Immigration help set Saturday

New Hampshire Catholic Charities will offer monthly workshops to help Nashua-area immigrants become U.S. citizens.

The first of the workshops, which are held the last Saturday of the month, will be held at 10 a.m. Saturday, Aug. 30, at the charity’s 261 Lake Street headquarters, according to a press release.

The Naturalization Workshops are being paid for by a N.H. Bar Association Justice grant and are being taught by Catholic Charities’ immigration lawyer, Francis Agyare, according to the release.

The Charities applied for the grant last year when the federal government raised the naturalization filing fees by hundreds of dollars, according to Paul McAvoy, NHCC spokesperson. Applicants will still have to pay those fees but can get cheap legal advice through the workshops.
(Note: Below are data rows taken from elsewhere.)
/-- KVP_QUEUE_HEAD runs the oldest command: the first failing check sets STATUS and nothing else, each command has its
effect; a retire ends in READY (R348, R351, R352, R354, R355, R356, R357, R358, R359, R360, R361, R554). That PUBLISH reaches
its publish point, and a command its end, in one step is log entry 17 (DEDUCED); arguments are those at GO, log entry 37
(DEDUCED). The order of the checks with failed accesses is log entry 123 (DEDUCED). -/
def Obligations.KvQueueHeadRunsInOrder : Prop :=
  (∀ (s : State) (i op : Nat) (a0 a1 a2 : W32) (fn : Nat) (acc : Access) (rest : List KvOp),
    s.die.kvp.queue = .command i op a0 a1 a2 fn :: rest → Tab.wf {} s.die.kvp.pages_ = true → Tab.wf {} s.die.kvp.pages = true →
    Tab.wf {} s.die.kvp.seqs = true → (s.die.xfrRuns = false → Answers (.kvpQueueHead acc) s s.die) ∧ (s.die.xfrRuns = true →
    let x := s.die.slot i
    let q := x.seqBase + wbits a0 27 16
    let y := s.die.seq q
    let gen := wbits a0 15 0
    let h := !y.half
    let idx := wbits a1 11 0
    let z := wbits a2 16 0
    let src := s.die.kvp.entry (x.seqBase + wbits a1 27 16) (s.die.seq (x.seqBase + wbits a1 27 16)).half z
    let cur := s.die.kvp.entry q h idx
    let chain := Tab.read [] s.die.kvp.chains i
    let bad : Prop := op = 0 ∨ 6 < op ∨ x.isGranted = false ∨ x.seqCount ≤ wbits a0 27 16 ∨
      (op = 2 ∧ (x.seqCount ≤ wbits a1 27 16 ∨ 4095 < z)) ∨ (op = 5 ∧ 65536 < z)
    let edit : Prop := ¬ bad ∧ gen = (y.gen.toNat + 1) % 65536 ∧ y.shadow = .ready
    let reach (rs ws : List (Nat × Nat)) : Prop :=
      acc = .ok ∧ s.die.hbm.failed = false ∧ s.die.barred ((s.die.entryAddr q h idx, 4) :: rs) ws = false
    let mapped (p : Nat) : Tab W32 := Tab.write 0 s.die.kvp.tables (halfKey q h + idx) (w32 (0x80000000 + p))
    let status (st : Nat) (e : Die) : Prop := (e.kvCmd i).done = true ∧ (e.kvCmd i).pending = false ∧
      (e.kvCmd i).status = BitVec.ofNat 4 st ∧ e.kvp.cmds = inc64 s.die.kvp.cmds 1
    let res1 (v : Nat) (e : Die) : Prop := (e.kvCmd i).res1 = w32 v
    let ends (st : Nat) (f : Die → Prop) : Prop := ∃ e : Die, Answers (.kvpQueueHead acc) s e ∧ status st e ∧ f e
    let untouched (e : Die) : Prop := e = { s.die with kvp := { s.die.kvp with queue := rest, pages_ := e.kvp.pages_, cmds := e.kvp.cmds } }
    let edited (e : Die) : Prop := e = { s.die with kvp := { s.die.kvp with
      queue := rest, cmds := e.kvp.cmds, pages := e.kvp.pages, chains := e.kvp.chains, tables := e.kvp.tables, pages_ := e.kvp.pages_ } }
    (bad → ends 6 untouched) ∧
    (¬ bad → op = 6 → ends 0 fun e => untouched e ∧ res1 (s.die.kvQuery q) e) ∧
    (¬ bad → op ≠ 6 → gen = y.gen.toNat → ends 9 fun e =>
      e.kvp = { s.die.kvp with queue := rest, pages_ := e.kvp.pages_, cmds := e.kvp.cmds } ∧
      (i < 64 → Tab.wf {} s.die.ctx.slots = true → x.state = .armed → (e.slot i).state = .aborted)) ∧
    (¬ bad → op ≠ 6 → gen ≠ y.gen.toNat → gen ≠ (y.gen.toNat + 1) % 65536 → ends 2 untouched) ∧
    (¬ bad → op ≠ 6 → gen = (y.gen.toNat + 1) % 65536 → y.shadow ≠ .ready → ends 1 untouched) ∧
    (edit → s.die.kvSound [(s.die.entryAddr q h idx, 4)] = true →
      ((op = 1 ∨ op = 2) → cur ≠ none → ends 3 untouched) ∧
      (((op = 3 ∨ op = 4) ∧ cur = none) ∨ (op = 2 ∧ cur = none ∧ src = none) → ends 4 untouched) ∧
      ((op = 1 ∧ cur = none ∧ chain = []) ∨ (op = 3 ∧ chain = [] ∧ ∃ p, cur = some p ∧ (s.die.page p).refs ≠ 1) → ends 5 untouched)) ∧
    (∀ p t, edit → op = 1 → reach [] [] → cur = none → chain = p :: t → ends 0 fun e => edited e ∧ res1 p e ∧
      e.kvp.pages = Tab.write {} s.die.kvp.pages p { live := true, refs := 1, pins := 0 } ∧
      e.kvp.chains = Tab.write [] s.die.kvp.chains i t ∧ e.kvp.tables = mapped p) ∧
    (∀ p, edit → op = 2 → cur = none → src = some p →
      reach [(s.die.entryAddr (x.seqBase + wbits a1 27 16) (s.die.seq (x.seqBase + wbits a1 27 16)).half z, 4)] [] →
      ends 0 fun e => edited e ∧ res1 p e ∧ e.kvp.chains = s.die.kvp.chains ∧ e.kvp.tables = mapped p ∧
        ∀ r, e.page r = if r = p then { s.die.page p with refs := (s.die.page p).refs + 1 } else s.die.page r) ∧
    (∀ p, edit → op = 3 → cur = some p → (s.die.page p).refs = 1 → reach [] [] → ends 0 fun e => untouched e ∧ res1 p e) ∧
    (∀ p n t, edit → op = 3 → cur = some p → 2 ≤ (s.die.page p).refs → chain = n :: t → n ≠ p → s.die.kvWaits i 3 a0 a1 = false →
      let at_ (r : Nat) : Nat × Nat := (s.die.poolBase + r * pageBytes, pageBytes)
      reach [at_ p] [at_ n] → ends 0 fun e => res1 n e ∧ e.kvp.chains = Tab.write [] s.die.kvp.chains i t ∧ e.kvp.tables = mapped n ∧
        e.st = { s.die.st with hbm := Mem.copy s.die.st.hbm (at_ p).1 (at_ n).1 pageBytes } ∧
        (∀ r, e.page r = if r = n then { live := true, refs := 1, pins := 0 }
          else if r = p then { s.die.page p with refs := (s.die.page p).refs - 1 } else s.die.page r) ∧
        e.kvp.copies = (if s.die.isConf i then s.die.kvp.copies else satInc32 s.die.kvp.copies 1) ∧ e = { s.die with st := e.st, kvp := e.kvp }) ∧
    (∀ p, edit → op = 4 → cur = some p → reach [] [] → 0 < (s.die.page p).refs →
      let stays : Prop := 1 < (s.die.page p).refs ∨ 0 < (s.die.page p).pins
      let cleared := Tab.write 0 s.die.kvp.tables (halfKey q h + idx) 0
      (stays → ends 0 fun e => edited e ∧ res1 p e ∧ e.kvp.tables = cleared ∧ e.kvp.chains = s.die.kvp.chains ∧
        ∀ r, e.page r = if r = p then { s.die.page p with refs := (s.die.page p).refs - 1 } else s.die.page r) ∧
      (∀ o, ¬ stays → (s.die.page p).live = true → (s.die.page p).kept = false → s.die.pageOwner p = some o →
        ends 0 fun e => edited e ∧ res1 p e ∧ e.kvp.tables = cleared ∧
          e.kvp.chains = Tab.write [] s.die.kvp.chains o (p :: Tab.read [] s.die.kvp.chains o) ∧
          ∀ r, e.page r = if r = p then {} else s.die.page r)) ∧
    (edit → op = 5 → acc = .ok → s.die.hbm.failed = false →
      s.die.barred [(s.die.entryAddr q h 0, 4 * s.die.kvp.mapped q h)] [] = false → s.die.kvp.queue.contains (.retire q) = false →
      ends 0 fun e => res1 z e ∧ (e.kvCmd i).gen = BitVec.ofNat 16 gen ∧
        e.seq q = { y with gen := BitVec.ofNat 16 gen, half := h, len := z, shadow := .retiring } ∧ (∀ r, r ≠ q → e.seq r = s.die.seq r) ∧
        e.kvp.queue = rest ++ (if (if y.half then y.hold1 else y.hold0) = 0 then [.retire q] else []) ∧
        (∀ p, e.page p = { s.die.page p with
          pins := (s.die.page p).pins + ((s.die.kvp.half q h).filter fun c => decide (c.2 = p)).length }) ∧
        e = { s.die with kvp := { s.die.kvp with
          queue := e.kvp.queue, cmds := e.kvp.cmds, pages := e.kvp.pages, seqs := e.kvp.seqs, pages_ := e.kvp.pages_ } }))) ∧
  (∀ (s : State) (q : Nat) (rest : List KvOp), s.die.kvp.queue = .retire q :: rest → s.die.xfrRuns = true → s.die.hbm.failed = false →
    s.die.barred [(s.die.entryAddr q false 0, 32768)] [] = false → Tab.wf {} s.die.kvp.seqs = true → Tab.wf {} s.die.kvp.pages = true →
    Tab.wf 0 s.die.kvp.tables = true → (∀ c ∈ s.die.kvp.tables, c.2.getLsbD 31 = true) →
    let active := (s.die.seq q).half
    let was := (s.die.kvp.half q (!active)).map Prod.snd
    was.Nodup → (∀ p ∈ was, 0 < (s.die.page p).pins ∧ 0 < (s.die.page p).refs) →
    ∃ e : Die, Answers (.retire .ok) s e ∧ e.seq q = { s.die.seq q with shadow := .ready } ∧ (∀ j, j ≠ q → e.seq j = s.die.seq j) ∧
      (∀ p, e.page p = if p ∈ was then { s.die.page p with pins := (s.die.page p).pins - 1 } else s.die.page p) ∧
      (∀ k, k < 4096 → e.kvp.entry q (!active) k = s.die.kvp.entry q active k ∧ e.kvp.entry q active k = s.die.kvp.entry q active k) ∧
      e = { s.die with kvp := { s.die.kvp with queue := rest, seqs := e.kvp.seqs, pages := e.kvp.pages, tables := e.kvp.tables } })
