/-- A filter on keys keeps what it keeps and leaves the default elsewhere. -/
theorem Tab.read_filter_key (p : Nat → Bool) : ∀ {t : List (Nat × α)} {n : Nat} (k : Nat), Tab.wfAbove d n t = true →
    Tab.read d (t.filter fun c => p c.1) k = if p k then Tab.read d t k else d
  | [], _, k, _ => by simp [Tab.read]
  | (j, v) :: t, n, k, w => by
    simp only [Tab.wfAbove, Bool.and_eq_true, decide_eq_true_eq] at w
    have ih := Tab.read_filter_key p k w.2
    rw [List.filter_cons]
    by_cases hj : j = k
    · subst hj
      by_cases hp : p j = true
      · simp [hp, Tab.read]
      · rw [if_neg hp, if_neg hp, ih, if_neg hp]
    · by_cases hlt : k < j
      · have r := Tab.read_below (k := k) (Tab.wfAbove_filter (fun c => p c.1) w.2) (by omega)
        split
        · simp [Tab.read, hj, hlt]
        · rw [r]; simp [Tab.read, hj, hlt]
      · split
        · simp only [Tab.read, hj, hlt, if_false]; rw [ih]
        · simp only [Tab.read, hj, hlt, if_false]; rw [ih]

/-- A map over the entries whose image of the default is the default. -/
theorem Tab.read_mapVal (f : α → α) (hf : f d = d) : ∀ {t : List (Nat × α)} {n : Nat} (k : Nat), Tab.wfAbove d n t = true →
    Tab.read d (Tab.mapVal d f t) k = f (Tab.read d t k)
  | [], _, k, _ => by simp [Tab.mapVal, Tab.read, hf]
  | (j, v) :: t, n, k, w => by
    simp only [Tab.wfAbove, Bool.and_eq_true, decide_eq_true_eq] at w
    have ih := Tab.read_mapVal f hf k w.2
    have w2 := Tab.wfAbove_mapVal f w.2
    have e : Tab.mapVal d f ((j, v) :: t) = if f v ≠ d then (j, f v) :: Tab.mapVal d f t else Tab.mapVal d f t := by
      unfold Tab.mapVal
      rw [List.map_cons, List.filter_cons]
      by_cases h : f v = d <;> simp [h]
    rw [e]
    by_cases hj : j = k
    · subst hj
      have r := Tab.read_below (k := j) w2 (by omega)
      by_cases h : f v = d <;> simp [h, Tab.read, r]
    · by_cases hlt : k < j
      · have r := Tab.read_below (k := k) w2 (by omega)
        by_cases h : f v = d <;> simp [h, Tab.read, hj, hlt, hf, r]
      · by_cases h : f v = d <;> simp [h, Tab.read, hj, hlt, ih]

/-! ### Canonical tables are equal when their reads are -/

omit [DecidableEq α] in
theorem Tab.read_head_ne {j : Nat} {v : α} {t : List (Nat × α)} : Tab.read d ((j, v) :: t) j = v := by simp [Tab.read]

theorem Tab.ext_above : ∀ {t u : List (Nat × α)} {m n : Nat}, Tab.wfAbove d m t = true → Tab.wfAbove d n u = true →
    (∀ k, Tab.read d t k = Tab.read d u k) → t = u
  | [], [], _, _, _, _, _ => rfl
  | [], (j, v) :: u, _, n, _, w, h => by
    have := h j
    simp only [Tab.wfAbove, Bool.and_eq_true, decide_eq_true_eq] at w
    rw [Tab.read_head_ne] at this
    exact absurd this.symm w.1.2
  | (j, v) :: t, [], m, _, w, _, h => by
    have := h j
    simp only [Tab.wfAbove, Bool.and_eq_true, decide_eq_true_eq] at w
    rw [Tab.read_head_ne] at this
    exact absurd this w.1.2
  | (i, v) :: t, (j, u) :: r, m, n, w, w', h => by
    simp only [Tab.wfAbove, Bool.and_eq_true, decide_eq_true_eq] at w w'
    have hij : i = j := by
      have hi := h i
      have hj := h j
      rw [Tab.read_head_ne] at hi hj
      by_contra ne
      by_cases lt : i < j
      · simp only [Tab.read, if_neg (show j ≠ i from fun e => ne e.symm), if_pos lt] at hi
        exact w.1.2 hi
      · simp only [Tab.read, if_neg ne, if_pos (show j < i by omega)] at hj
        exact w'.1.2 hj.symm
    subst hij
    have hv : v = u := by simpa [Tab.read] using h i
    subst hv
    have ht : t = r := Tab.ext_above w.2 w'.2 fun k => by
      by_cases hk : k < i + 1
      · rw [Tab.read_below w.2 hk, Tab.read_below w'.2 hk]
      · have := h k
        simpa [Tab.read, show i ≠ k by omega, show ¬ k < i by omega] using this
    rw [ht]

theorem Tab.ext {t u : List (Nat × α)} (w : Tab.wf d t = true) (w' : Tab.wf d u = true)
    (h : ∀ k, Tab.read d t k = Tab.read d u k) : t = u := Tab.ext_above w w' h

theorem Tab.write_write {t : List (Nat × α)} (k : Nat) (a b : α) (w : Tab.wf d t = true) :
    Tab.write d (Tab.write d t k a) k b = Tab.write d t k b :=
  Tab.ext (Tab.wf_write k b (Tab.wf_write k a w)) (Tab.wf_write k b w) fun j => by
    simp only [Tab.read_write k j _ (Tab.wf_write k a w), Tab.read_write k j _ w]
    split <;> rfl

theorem Tab.write_read {t : List (Nat × α)} (k : Nat) (w : Tab.wf d t = true) : Tab.write d t k (Tab.read d t k) = t :=
  Tab.ext (Tab.wf_write k _ w) w fun j => by
    rw [Tab.read_write k j _ w]
    split
    · next h => rw [h]
    · rfl

theorem Tab.upd_upd {t : List (Nat × α)} (k : Nat) (f g : α → α) (w : Tab.wf d t = true) :
    Tab.upd d (Tab.upd d t k f) k g = Tab.upd d t k fun x => g (f x) := by
  unfold Tab.upd
  rw [Tab.read_write_self k _ w, Tab.write_write k _ _ w]

theorem Tab.upd_const_read {t : List (Nat × α)} (k : Nat) (f : α → α) (w : Tab.wf d t = true) (h : f (Tab.read d t k) = Tab.read d t k) :
    Tab.upd d t k f = t := by rw [Tab.upd, h, Tab.write_read k w]

theorem Tab.upd_congr (t : List (Nat × α)) (k : Nat) {f g : α → α} (h : f (Tab.read d t k) = g (Tab.read d t k)) :
    Tab.upd d t k f = Tab.upd d t k g := by rw [Tab.upd, Tab.upd, h]

theorem Tab.write_comm {t : List (Nat × α)} {j k : Nat} (a b : α) (w : Tab.wf d t = true) (h : j ≠ k) :
    Tab.write d (Tab.write d t j a) k b = Tab.write d (Tab.write d t k b) j a :=
  Tab.ext (Tab.wf_write k b (Tab.wf_write j a w)) (Tab.wf_write j a (Tab.wf_write k b w)) fun i => by
    simp only [Tab.read_write k i _ (Tab.wf_write j a w), Tab.read_write j i _ (Tab.wf_write k b w), Tab.read_write k i _ w,
      Tab.read_write j i _ w]
    split
    · split
      · omega
      · rfl
    · rfl
end

/-! ### Byte memories -/

theorem Mem.wf_write : ∀ (bs : List Byte) {m : Tab Byte} (a : Nat), Memory.wf m = true → Memory.wf (Mem.write m a bs) = true
  | [], _, _, w => w
  | b :: bs, _, a, w => Mem.wf_write bs (a + 1) (Tab.wf_write a b w)

theorem Mem.wf_zero {m : Tab Byte} (a n : Nat) (w : Memory.wf m = true) : Memory.wf (Mem.zero m a n) = true := Tab.wf_filter _ w

theorem Mem.wf_foldl_write (f : Nat × Byte → Nat) : ∀ (l : List (Nat × Byte)) {m : Tab Byte}, Memory.wf m = true →
    Memory.wf (l.foldl (fun (m : Tab Byte) c => Tab.write 0 m (f c) c.2) m) = true
  | [], _, w => w
  | c :: l, _, w => Mem.wf_foldl_write f l (Tab.wf_write (f c) c.2 w)

theorem Mem.wf_copy {m : Tab Byte} (src dst n : Nat) (w : Memory.wf m = true) : Memory.wf (Mem.copy m src dst n) = true :=
  Mem.wf_foldl_write (fun c => c.1 - src + dst) _ (Mem.wf_zero dst n w)

/-- One byte after a store: the byte stored there, or what was there. -/
theorem Mem.read_write : ∀ (bs : List Byte) {m : Tab Byte} (a k : Nat), Memory.wf m = true →
    Tab.read 0 (Mem.write m a bs) k = if a ≤ k ∧ k < a + bs.length then bs.getD (k - a) 0 else Tab.read 0 m k
  | [], m, a, k, _ => by rw [Mem.write, if_neg (by simp)]
  | b :: bs, m, a, k, w => by
    have w0 : Tab.wf (0 : Byte) m = true := w
    have w1 : Memory.wf (Tab.write (0 : Byte) m a b) = true := Tab.wf_write (d := (0 : Byte)) a b w0
    rw [Mem.write, Mem.read_write bs (a + 1) k w1, Tab.read_write a k b w0]
    by_cases h1 : k = a
    · subst h1
      simp
    · by_cases h2 : a + 1 ≤ k ∧ k < a + 1 + bs.length
      · have e : k - a = (k - (a + 1)) + 1 := by omega
        have h3 : a ≤ k ∧ k < a + (b :: bs).length := by simp; omega
        rw [if_pos h2, if_pos h3, e]
        rfl
      · have h3 : ¬ (a ≤ k ∧ k < a + (b :: bs).length) := by simp; omega
        rw [if_neg h2, if_neg h3, if_neg h1]

theorem Mem.read_write_out {m : Tab Byte} {a k : Nat} {bs : List Byte} (w : Memory.wf m = true) (h : k < a ∨ a + bs.length ≤ k) :
    Tab.read 0 (Mem.write m a bs) k = Tab.read 0 m k := by
  rw [Mem.read_write bs a k w, if_neg (by omega)]

theorem Mem.read_zero {m : Tab Byte} (a n k : Nat) (w : Memory.wf m = true) :
    Tab.read 0 (Mem.zero m a n) k = if a ≤ k ∧ k < a + n then 0 else Tab.read 0 m k := by
  have w0 : Tab.wf (0 : Byte) m = true := w
  unfold Mem.zero
  rw [Tab.read_filter_key (fun j => decide (j < a ∨ a + n ≤ j)) k w0]
  by_cases h : a ≤ k ∧ k < a + n
  · rw [if_pos h, if_neg]; simp; omega
  · rw [if_neg h, if_pos]; simp; omega

theorem Mem.length_read (m : Tab Byte) (a n : Nat) : (Mem.read m a n).length = n := by simp [Mem.read]

/-- What was stored is read back. -/
theorem Mem.read_back {m : Tab Byte} (a : Nat) (bs : List Byte) (w : Memory.wf m = true) :
    Mem.read (Mem.write m a bs) a bs.length = bs := by
  apply List.ext_getElem
  · simp [Mem.read]
  · intro i h1 h2
    simp only [Mem.read, List.getElem_map, List.getElem_range]
    rw [Mem.read_write bs a (a + i) w, if_pos (by omega)]
    simp [List.getD_eq_getElem?_getD, List.getElem?_eq_getElem h2]

/-! ### Bytes of a number -/

theorem length_leBytes : ∀ (n v : Nat), (Machine.leBytes n v).length = n
  | 0, _ => rfl
  | n + 1, v => by simp [Machine.leBytes, length_leBytes n]

theorem leNat_leBytes : ∀ (n v : Nat), leNat (Machine.leBytes n v) = v % 256 ^ n
  | 0, v => by simp [Machine.leBytes, leNat, Nat.mod_one]
  | n + 1, v => by
    have h : 256 ^ (n + 1) = 256 * 256 ^ n := by rw [Nat.pow_succ, Nat.mul_comm]
    rw [Machine.leBytes, leNat, leNat_leBytes n, BitVec.toNat_ofNat, h, Nat.mod_mul]

end Sys2Proof
end

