/-! ### updTport -/

@[simp] theorem Die.updTport_fuses (p : Nat) (f : FabPort → FabPort) : (d.updTport p f).fuses = d.fuses := rfl
@[simp] theorem Die.updTport_glb (p : Nat) (f : FabPort → FabPort) : (d.updTport p f).glb = d.glb := rfl
@[simp] theorem Die.updTport_time (p : Nat) (f : FabPort → FabPort) : (d.updTport p f).time = d.time := rfl
@[simp] theorem Die.updTport_latch (p : Nat) (f : FabPort → FabPort) : (d.updTport p f).latch = d.latch := rfl
@[simp] theorem Die.updTport_iss (p : Nat) (f : FabPort → FabPort) : (d.updTport p f).iss = d.iss := rfl
@[simp] theorem Die.updTport_st (p : Nat) (f : FabPort → FabPort) : (d.updTport p f).st = d.st := rfl
@[simp] theorem Die.updTport_te0 (p : Nat) (f : FabPort → FabPort) : (d.updTport p f).te0 = d.te0 := rfl
@[simp] theorem Die.updTport_te1 (p : Nat) (f : FabPort → FabPort) : (d.updTport p f).te1 = d.te1 := rfl
@[simp] theorem Die.updTport_vec (p : Nat) (f : FabPort → FabPort) : (d.updTport p f).vec = d.vec := rfl
@[simp] theorem Die.updTport_fln (p : Nat) (f : FabPort → FabPort) : (d.updTport p f).fln = d.fln := rfl
@[simp] theorem Die.updTport_mca (p : Nat) (f : FabPort → FabPort) : (d.updTport p f).mca = d.mca := rfl
@[simp] theorem Die.updTport_pst (p : Nat) (f : FabPort → FabPort) : (d.updTport p f).pst = d.pst := rfl
@[simp] theorem Die.updTport_xfr (p : Nat) (f : FabPort → FabPort) : (d.updTport p f).xfr = d.xfr := rfl
@[simp] theorem Die.updTport_hbm (p : Nat) (f : FabPort → FabPort) : (d.updTport p f).hbm = d.hbm := rfl
@[simp] theorem Die.updTport_ing (p : Nat) (f : FabPort → FabPort) : (d.updTport p f).ing = d.ing := rfl
@[simp] theorem Die.updTport_kvp (p : Nat) (f : FabPort → FabPort) : (d.updTport p f).kvp = d.kvp := rfl
@[simp] theorem Die.updTport_fld (p : Nat) (f : FabPort → FabPort) : (d.updTport p f).fld = d.fld := rfl
@[simp] theorem Die.updTport_nwt (p : Nat) (f : FabPort → FabPort) : (d.updTport p f).nwt = d.nwt := rfl
@[simp] theorem Die.updTport_ctx (p : Nat) (f : FabPort → FabPort) : (d.updTport p f).ctx = d.ctx := rfl
@[simp] theorem Die.updTport_sec (p : Nat) (f : FabPort → FabPort) : (d.updTport p f).sec = d.sec := rfl
@[simp] theorem Die.updTport_mgmt (p : Nat) (f : FabPort → FabPort) : (d.updTport p f).mgmt = d.mgmt := rfl
@[simp] theorem Die.updTport_pwr (p : Nat) (f : FabPort → FabPort) : (d.updTport p f).pwr = d.pwr := rfl
@[simp] theorem Die.updTport_boot (p : Nat) (f : FabPort → FabPort) : (d.updTport p f).boot = d.boot := rfl
@[simp] theorem Die.updTport_err (p : Nat) (f : FabPort → FabPort) : (d.updTport p f).err = d.err := rfl
@[simp] theorem Die.updTport_out (p : Nat) (f : FabPort → FabPort) : (d.updTport p f).out = d.out := rfl
@[simp] theorem Die.updTport_freeCtr (p : Nat) (f : FabPort → FabPort) : (d.updTport p f).freeCtr = d.freeCtr := rfl
@[simp] theorem Die.updTport_seen (p : Nat) (f : FabPort → FabPort) : (d.updTport p f).seen = d.seen := rfl
@[simp] theorem Die.updTport_slot (p : Nat) (f : FabPort → FabPort) (k : Nat) : (d.updTport p f).slot k = d.slot k := rfl
@[simp] theorem Die.updTport_prot (p : Nat) (f : FabPort → FabPort) (k : Nat) : (d.updTport p f).prot k = d.prot k := rfl
@[simp] theorem Die.updTport_thread (p : Nat) (f : FabPort → FabPort) (k : Nat) : (d.updTport p f).thread k = d.thread k := rfl
@[simp] theorem Die.updTport_tally (p : Nat) (f : FabPort → FabPort) (k : Nat) : (d.updTport p f).tally k = d.tally k := rfl
@[simp] theorem Die.updTport_stream (p : Nat) (f : FabPort → FabPort) (k : Nat) : (d.updTport p f).stream k = d.stream k := rfl
@[simp] theorem Die.updTport_loop (p : Nat) (f : FabPort → FabPort) (k : Nat) : (d.updTport p f).loop k = d.loop k := rfl
@[simp] theorem Die.updTport_fport (p : Nat) (f : FabPort → FabPort) (k : Nat) : (d.updTport p f).fport k = d.fport k := rfl
theorem Die.updTport_tport (p : Nat) (f : FabPort → FabPort) (k : Nat) (w : Tab.wf {} d.fab.ports = true) :
    (d.updTport p f).tport k = if k = p then f (d.tport p) else d.tport k := Tab.read_upd p k f w
theorem Die.updTport_tport_self (p : Nat) (f : FabPort → FabPort) (w : Tab.wf {} d.fab.ports = true) : (d.updTport p f).tport p = f (d.tport p) :=
  Tab.read_upd_self p f w
theorem Die.updTport_tport_ne {k : Nat} (p : Nat) (f : FabPort → FabPort) (w : Tab.wf {} d.fab.ports = true) (h : k ≠ p) :
    (d.updTport p f).tport k = d.tport k := Tab.read_upd_ne f w h
theorem Die.updTport_updTport (p : Nat) (f : FabPort → FabPort) (g : FabPort → FabPort) (w : Tab.wf {} d.fab.ports = true) :
    (d.updTport p f).updTport p g = d.updTport p (fun x => g (f x)) := by
  unfold Die.updTport; simp only [Tab.upd_upd p f g w]
theorem Die.wf_updTport (p : Nat) (f : FabPort → FabPort) (w : Tab.wf {} d.fab.ports = true) : Tab.wf {} (d.updTport p f).fab.ports = true := Tab.wf_upd p f w
theorem Die.updTport_congr (p : Nat) (f : FabPort → FabPort) (g : FabPort → FabPort) (h : f (d.tport p) = g (d.tport p)) : d.updTport p f = d.updTport p g := by
  unfold Die.updTport; rw [Tab.upd_congr _ p h]
theorem Die.updTport_id (p : Nat) (f : FabPort → FabPort) (w : Tab.wf {} d.fab.ports = true) (h : f (d.tport p) = d.tport p) : d.updTport p f = d := by
  unfold Die.updTport; rw [Tab.upd_const_read p f w h]
@[simp] theorem Die.updTport_page (p : Nat) (f : FabPort → FabPort) (k : Nat) : (d.updTport p f).page k = d.page k := rfl
@[simp] theorem Die.updTport_seq (p : Nat) (f : FabPort → FabPort) (k : Nat) : (d.updTport p f).seq k = d.seq k := rfl
@[simp] theorem Die.updTport_kvCmd (p : Nat) (f : FabPort → FabPort) (k : Nat) : (d.updTport p f).kvCmd k = d.kvCmd k := rfl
That’s important, he said, because one mistake and “often it will bounce back and the whole application will be denied.”

Agyare will work with groups of applicants who are low-income, permanent citizens or family members of citizens to work through the forms and applications needed to become a U.S. citizen, according to the release.

Applicants will still have to pay application-filing fees, and the legal advice will be provided for $50, according to the release, hundreds less than normal.

“Right now N.H. Catholic Charities is the only one that offers these kinds of low-income programs,” McAvoy said. “This is a way they can get the process done with an official attorney for $50.”

More of the workshops are scheduled for Sept. 27, Oct. 25, Nov. 29 and Dec. 27, according to the release, and more will be held in Manchester or Concord if needed.